# herd dynamics



## PaintedPromiseRanch (Mar 21, 2008)

the folks who are adopting Fred, the rescue donkey, have asked me a question that i'd like some input on. they have 2 riding horse geldings, and have also purchased our foal Clementine and will be purchasing another mini donkey foal to be her buddy. the plan was for Fred to share a pasture with the big horses due to size. i know, and have told them, that a donkey's first choice would be to have a donkey buddy, but i also know from experience that if he doesn't have a choice, he will do ok with the horses too. i believe he will have fenceline contact with the minis although they will not be turned out together, again due to size.

i think they may be contemplating getting another donkey buddy for him, though, because they are asking whether he would prefer another gelding or if a jennet would do as well. my experience is limited, with special circumstances, so i thought for sure crackerjackjack would have input and perhaps others as well.

my question to you, crackerjackjack, is this: you had a gelding and a jennet who were together for quite a while, just the two of them. then you added your mom's donkey, another jennet. can you tell me if the relationship between your first two changed when you added the third, and if so, how? do the girls obviously hang together, excluding the gelding?

my personal experience is this: other than the jacks, which of course are kept separately unless breeding, our donkey herd started out with one jennet, Bonny, and one gelding, Flash, and they were in the same pen as several mini horses and a mini mule. they were best buds for a year. then we added two more jennets from the same breeder, Betty Lou and Susie Q, and suddenly Bonny was obviously hanging with the new girls rather than Flash. HOWEVER - the older of the new girls, Betty Lou, was born as the same time as Bonny, and the breeder had told me that as foals/weanlings the two were best buds (aned it was obvious that they remembered each other). and Susie Q is a full sister to Betty Lou so from the time she was born, she also grew up with Betty Lou, hence another bond there. so i'm not sure if it was gender, or shared history, that caused Bonny to choose Betty Lou over Flash.

what do you think?


----------



## MeadowRidge Farm (Mar 21, 2008)

Susan, I know its not Crackerjack answering here but I can tell you from first hand experience..my jennys prefer to hang out with jennys!. I had two to start with then added a third and a fourth, nothing changed, as far as the realtionship between the first tow went. They are all great buds. ..where you find one you will find all four now. The same with the geldings..where one is you will find the rest. Those would be my hinnys, they are all out of one or the other jenney..but they still bonded with one another over the jennys. They are all in a pasture with 30 mini horses.


----------



## PaintedPromiseRanch (Mar 21, 2008)

that's ok CeMom i was hoping more would answer, it's just knowing her herd since it's so small, i knew it would be relative. i'm sure lots more have herds with different dynamics that could sure add to this. thanks for the info!


----------



## Emily's mom (Mar 21, 2008)

Oh, that is kind of sad, I guess I'm going to stick with just the two!!

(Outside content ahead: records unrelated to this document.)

theorem issueAll_singleton {w : Word} (h : exec (decode w) s = .next t) : issueAll [w] s = .next t := issueAll_cons h []

/-- The canonical words of the commands without an operand (R68). -/
theorem exec_plainWord_crcinit (s : State) :
    exec (decode (plainWord 0x4)) s = .next ((s.writeCrcRem 0).writeStatus (statusInit s.regs.status)) :=
  (Executes.crcinit (len := 0) (data := 0)).exec_eq

theorem exec_plainWord_crcfinal (s : State) : exec (decode (plainWord 0x6)) s =
    .next (deliverRemainder (crcShift s.regs.crcRem [false, false, false, false]) s) :=
  (Executes.crcfinal (len := 0) (data := 0)).exec_eq

theorem exec_plainWord_crccheck (s : State) : exec (decode (plainWord 0x7)) s =
    .next (s.writeResult (pack [decide (s.regs.crcRem = 0)]) 1 (statusTested (decide (s.regs.crcRem = 0)))) :=
  (Executes.crccheck (len := 0) (data := 0)).exec_eq

/-- A sequence of commands that do not break the stream shifts in the concatenation of their stream bits (R136). -/
theorem issueAll_stream (cs : List Instr) (hcs : ∀ i ∈ cs, i.wellFormed = true ∧ breaksStream i = false) (s : State) :
    ∃ t, issueAll (cs.map encode) s = .next t ∧ t.regs.crcRem = crcShift s.regs.crcRem (cs.flatMap streamBits) := by
  induction cs generalizing s with
  | nil => exact ⟨s, rfl, rfl⟩
  | cons i cs ih =>
    obtain ⟨⟨hwf, hstream⟩, hrest⟩ := List.forall_mem_cons.mp hcs
    obtain ⟨u, hu⟩ := executes_total i s
    obtain ⟨t, ht, hrem⟩ := ih hrest u
    have hexec : exec (decode (encode i)) s = .next u := by rw [decode_encode hwf, hu.exec_eq]
    refine ⟨t, (issueAll_cons hexec _).trans ht, ?_⟩
    rw [hrem, hu.crcRem_eq hstream, ← crcShift_append, List.flatMap_cons]

/-- CRCINIT first makes it the division of that concatenation alone (R130, R136). -/
theorem issueAll_crcinit_stream (cs : List Instr) (hcs : ∀ i ∈ cs, i.wellFormed = true ∧ breaksStream i = false)
    (s : State) : ∃ t, issueAll (plainWord 0x4 :: cs.map encode) s = .next t ∧
      t.regs.crcRem = crcShift 0 (cs.flatMap streamBits) := by
  obtain ⟨t, ht, hrem⟩ := issueAll_stream cs hcs ((s.writeCrcRem 0).writeStatus (statusInit s.regs.status))
  exact ⟨t, (issueAll_cons (exec_plainWord_crcinit s) _).trans ht, hrem⟩

end Stream

/-- Settles O29: CRCINIT and a reset step both clear CRC_REM, and the rest is `issueAll_stream`. -/
theorem crcStreamIsRemainder : Obligations.CrcStreamIsRemainder := by
  intro cs s hcs bits
  obtain ⟨t, ht, hrem⟩ := issueAll_crcinit_stream cs hcs s
  obtain ⟨u, hu, hrem'⟩ := issueAll_stream cs hcs s.resetRegs
  exact ⟨⟨t, ht, hrem, hrem ▸ isRemainder_crcShift_zero bits⟩,
    ⟨_, u, step_of_rst rfl, hu, hrem', hrem' ▸ isRemainder_crcShift_zero bits⟩⟩

/-! ### The pseudo-commands CRCSHIFTS, CRCGEN and CRCVERIFY -/

section Sequences
variable (m c : Bits) (s : State)

/-- The CRCSHIFT command of a chunk (R68, R69). -/
def chunkCommand (chunk : Bits) : Instr := .crcshift (BitVec.ofNat 4 chunk.length) (pack chunk)

theorem crcshiftsWords_eq : crcshiftsWords m = ((crcChunks m).map chunkCommand).map encode := by
  rw [List.map_map]
  rfl

theorem streamBits_chunkCommand {chunk : Bits} (h : chunk.length ≤ 8) : streamBits (chunkCommand chunk) = chunk := by
  rw [chunkCommand, streamBits, operand_length_toNat h, if_pos h, operand_pack h]

/-- The chunks of CRCSHIFTS, joined, are the string (R69). -/
theorem crcChunks_flatten : (crcChunks m).flatten = m := by
  rw [crcChunks, pieces_flatten, List.take_of_length_le]
  omega

theorem crcChunks_flatMap_streamBits : ((crcChunks m).map chunkCommand).flatMap streamBits = m := by
  have hchunk : ∀ chunk ∈ crcChunks m, streamBits (chunkCommand chunk) = id chunk :=
    fun _ h => streamBits_chunkCommand (pieces_length_le h)
  rw [List.flatMap_map, List.flatMap_congr hchunk, List.flatMap_id, crcChunks_flatten]

/-- CRCINIT and CRCSHIFTS leave the string's remainder, wherever the chunks cut it (R69, R136). -/
theorem issueAll_crcinit_crcshifts : ∃ t, issueAll (plainWord 0x4 :: crcshiftsWords m) s = .next t ∧
    t.regs.crcRem = crcShift 0 m := by
  have hcs : ∀ i ∈ (crcChunks m).map chunkCommand, i.wellFormed = true ∧ breaksStream i = false :=
    List.forall_mem_map.mpr fun _ _ => ⟨rfl, rfl⟩
  obtain ⟨t, ht, hrem⟩ := issueAll_crcinit_stream _ hcs s
  rw [crcChunks_flatMap_streamBits] at hrem
  exact ⟨t, crcshiftsWords_eq m ▸ ht, hrem⟩

/-- The checksum of a message: the remainder of the message with four zeros appended (R137). -/
def checksum (m : Bits) : Nibble := crcShift 0 (m ++ [false, false, false, false])

/-- CRCGEN ends with the delivery of the message's checksum (R70, R137). -/
theorem issueAll_crcgenWords : ∃ t, issueAll (crcgenWords m) s = .next (deliverRemainder (checksum m) t) := by
  obtain ⟨t, ht, hrem⟩ := issueAll_crcinit_crcshifts m s
  refine ⟨t, (issueAll_append ht).trans (issueAll_singleton ?_)⟩
  rw [checksum, crcShift_append, ← hrem]
  exact exec_plainWord_crcfinal t

/-- CRCVERIFY delivers the verdict whether the string leaves remainder 0 (R70, R138). -/
theorem issueAll_crcverifyWords : ∃ t, issueAll (crcverifyWords c) s = .next t ∧
    t.regs.rdata = pack [decide (crcShift 0 c = 0)] := by
  obtain ⟨t, ht, hrem⟩ := issueAll_crcinit_crcshifts c s
  rw [← hrem]
  exact ⟨_, (issueAll_append ht).trans (issueAll_singleton (exec_plainWord_crccheck t)), rfl⟩

/-- crcCheck answers that verdict, as RDATA[0] holds it (R155). -/
theorem crcCheck_eq : ∃ t, crcCheck c s = .next (decide (crcShift 0 c = 0), t) ∧
    t.regs.rdata.getLsbD 0 = decide (crcShift 0 c = 0) := by
  obtain ⟨t, ht, hdata⟩ := issueAll_crcverifyWords c s
  have hbit : t.regs.rdata.getLsbD 0 = decide (crcShift 0 c = 0) := by rw [hdata, pack_singleton_getLsbD]
  exact ⟨t, by simp only [crcCheck, ht, State.outputs, hbit], hbit⟩

/-- crcEncode answers the message and the four bits of its checksum (R154). -/
theorem crcEncode_eq : ∃ t, crcEncode m s = .next (m ++ remainderBits (checksum m), t) ∧
    t.regs.rdata = zext8 (checksum m) := by
  obtain ⟨t, ht⟩ := issueAll_crcgenWords m s
  refine ⟨deliverRemainder (checksum m) t, ?_, rfl⟩
  simp only [crcEncode, ht]
  rfl

/-- Every codeword leaves remainder 0 (R138). -/
theorem crcShift_codeword : crcShift 0 (m ++ remainderBits (checksum m)) = 0 := by
  rw [checksum, crcShift_append, crcShift_append, crcShift_checksum]

end Sequences

/-- A position inside the string inverts the bit there (R156). -/
theorem flipBit_of_le {c : Bits} {p : Nat} (hp : 1 ≤ p) (hle : p ≤ c.length) :
    flipBit c (some p) = c.modify (p - 1) (!·) := by
  have hinside : ¬ ((p : Int) < 1 ∨ (c.length : Int) < p) := by omega
  have hindex : ((p : Int) - 1).toNat = p - 1 := by omega
  simp only [flipBit, if_neg hinside, hindex]

/-- Settles O30: the checksum is the remainder of the augmented message, and the window division of a dividend of at least
5 bits gives the same. -/
theorem crcgenLeavesChecksum : Obligations.CrcgenLeavesChecksum := by
  intro m s
  obtain ⟨t, ht⟩ := issueAll_crcgenWords m s
  have hrem : IsRemainder (checksum m) _ := isRemainder_crcShift_zero (m ++ [false, false, false, false])
  refine ⟨_, ht, polyOfBits_append_zeros m ▸ hrem, hrem, zext8_setWidth _, rfl, fun hm => ?_⟩
  have hlength : 5 ≤ (m ++ [false, false, false, false]).length := by
    rw [List.length_append]
    exact Nat.add_le_add_right (List.length_pos_of_ne_nil hm) 4
  exact (windowDivide_eq hlength).symm

/-- Settles O31: the verdict is that of the divider, which holds 0 exactly for the multiples of G, and a codeword's
remainder is 0. -/
theorem crcverifyAcceptsCodewords : Obligations.CrcverifyAcceptsCodewords := by
  refine ⟨fun c s => ?_, fun m s => ?_⟩
  · obtain ⟨t, hcheck, hbit⟩ := crcCheck_eq c s
    refine ⟨_, t, hcheck, hbit, ?_, fun hlen => ?_⟩
    · rw [decide_eq_true_iff, (isRemainder_crcShift_zero c).eq_zero_iff]
    · rw [decide_eq_true_iff, windowDivide_eq hlen, remainderBits_eq_zeros_iff]
  · obtain ⟨t, hencode, hdata⟩ := crcEncode_eq m s
    obtain ⟨u, hcheck, -⟩ := crcCheck_eq (m ++ remainderBits (checksum m)) t
    rw [crcShift_codeword] at hcheck
    exact ⟨_, t, u, hencode, by rw [hdata, remainderBits], hcheck⟩

/-- Settles O32: the codeword's remainder is 0, and one inverted bit changes it. -/
theorem crcverifyDetectsSingleFlips : Obligations.CrcverifyDetectsSingleFlips := by
  intro m s
  obtain ⟨t, hencode, -⟩ := crcEncode_eq m s
  refine ⟨_, t, hencode, by simp, fun p hp hle => ?_⟩
  obtain ⟨u, hcheck, -⟩ := crcCheck_eq (flipBit (m ++ remainderBits (checksum m)) (some p)) t
  have hne := crcShift_modify_not_ne (r := 0) (Nat.sub_one_lt_of_le hp hle)
  rw [crcShift_codeword, ← flipBit_of_le hp hle] at hne
  exact ⟨u, by rw [hcheck, decide_eq_false hne]⟩

/-- Settles O33: the checksum of the empty message is the remainder of 0000, and a string of at most 4 bits is its own
remainder. -/
theorem crcShortInputs : Obligations.CrcShortInputs := by
  refine fun s => ⟨?_, fun c hc => ?_⟩
  · obtain ⟨t, hencode, -⟩ := crcEncode_eq [] s
    exact ⟨t, hencode⟩
  · obtain ⟨t, hcheck, -⟩ := crcCheck_eq c s
    exact ⟨t, by rw [hcheck, crcShift_zero_eq_zero_iff hc]⟩

end Sys2Proof.Machine

/-! PROOFS. The host's block framing: a string cut into operands, one command for each, and what the host reads joined
again; repetitionDecode and the Hamming message functions are two uses of it (R150 to R153). -/

namespace Sys2Proof.Machine

/-! ### Cutting a string into operands -/

section Pieces
variable {n : Nat}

I would feel badly if one got left out.


----------



## crackerjackjack (Mar 24, 2008)

Well, I was so excited to see that I was asked for my input. When I got my two donkeys, I had them for 3 months before we added my moms donkey. My two are and have remained best of buddies. Lily, my moms donkey, really does not care for either of them. They all get along, but my two will play and lay together and they can eat together.

Lily(my moms donkey) likes to be on her own. She is 10 years old and came from a farm with a lot of other minis. I really thought that she would like these two. But she just seems to really not care for them. There has never been any fighting, but you can tell when she is annoyed with them. When the farrier came last month, I took Lily out of the fenced area. Crackerjack can be a real pain and he always has to have his nose where it don't belong. He was fine with Lily leaving, but I then took Chocolate out of the pen. He stated to bray and scream. This was the first time I ever heard him bray. You can take Lily out and he doesn't care, but don't mess with his buddy Chocolate.

Crackers gets along great with both girls, the girls are the ones that have the problems with one another. I just always tell them when they are acting up toward on another that they are both Diva's and that there is always room for the both of them. Poor Crackers, he just gets along with everyone.

Hope that this helps. I think that I probably just have unusual circumstances.


----------



## PaintedPromiseRanch (Mar 25, 2008)

thanks crackerjackjack, that was EXACTLY the kind of info i was looking for regarding your situation, and lots of details... thanks SO MUCH!!!! interesting that Lily came from a place with lots of donkeys but wants her space...


----------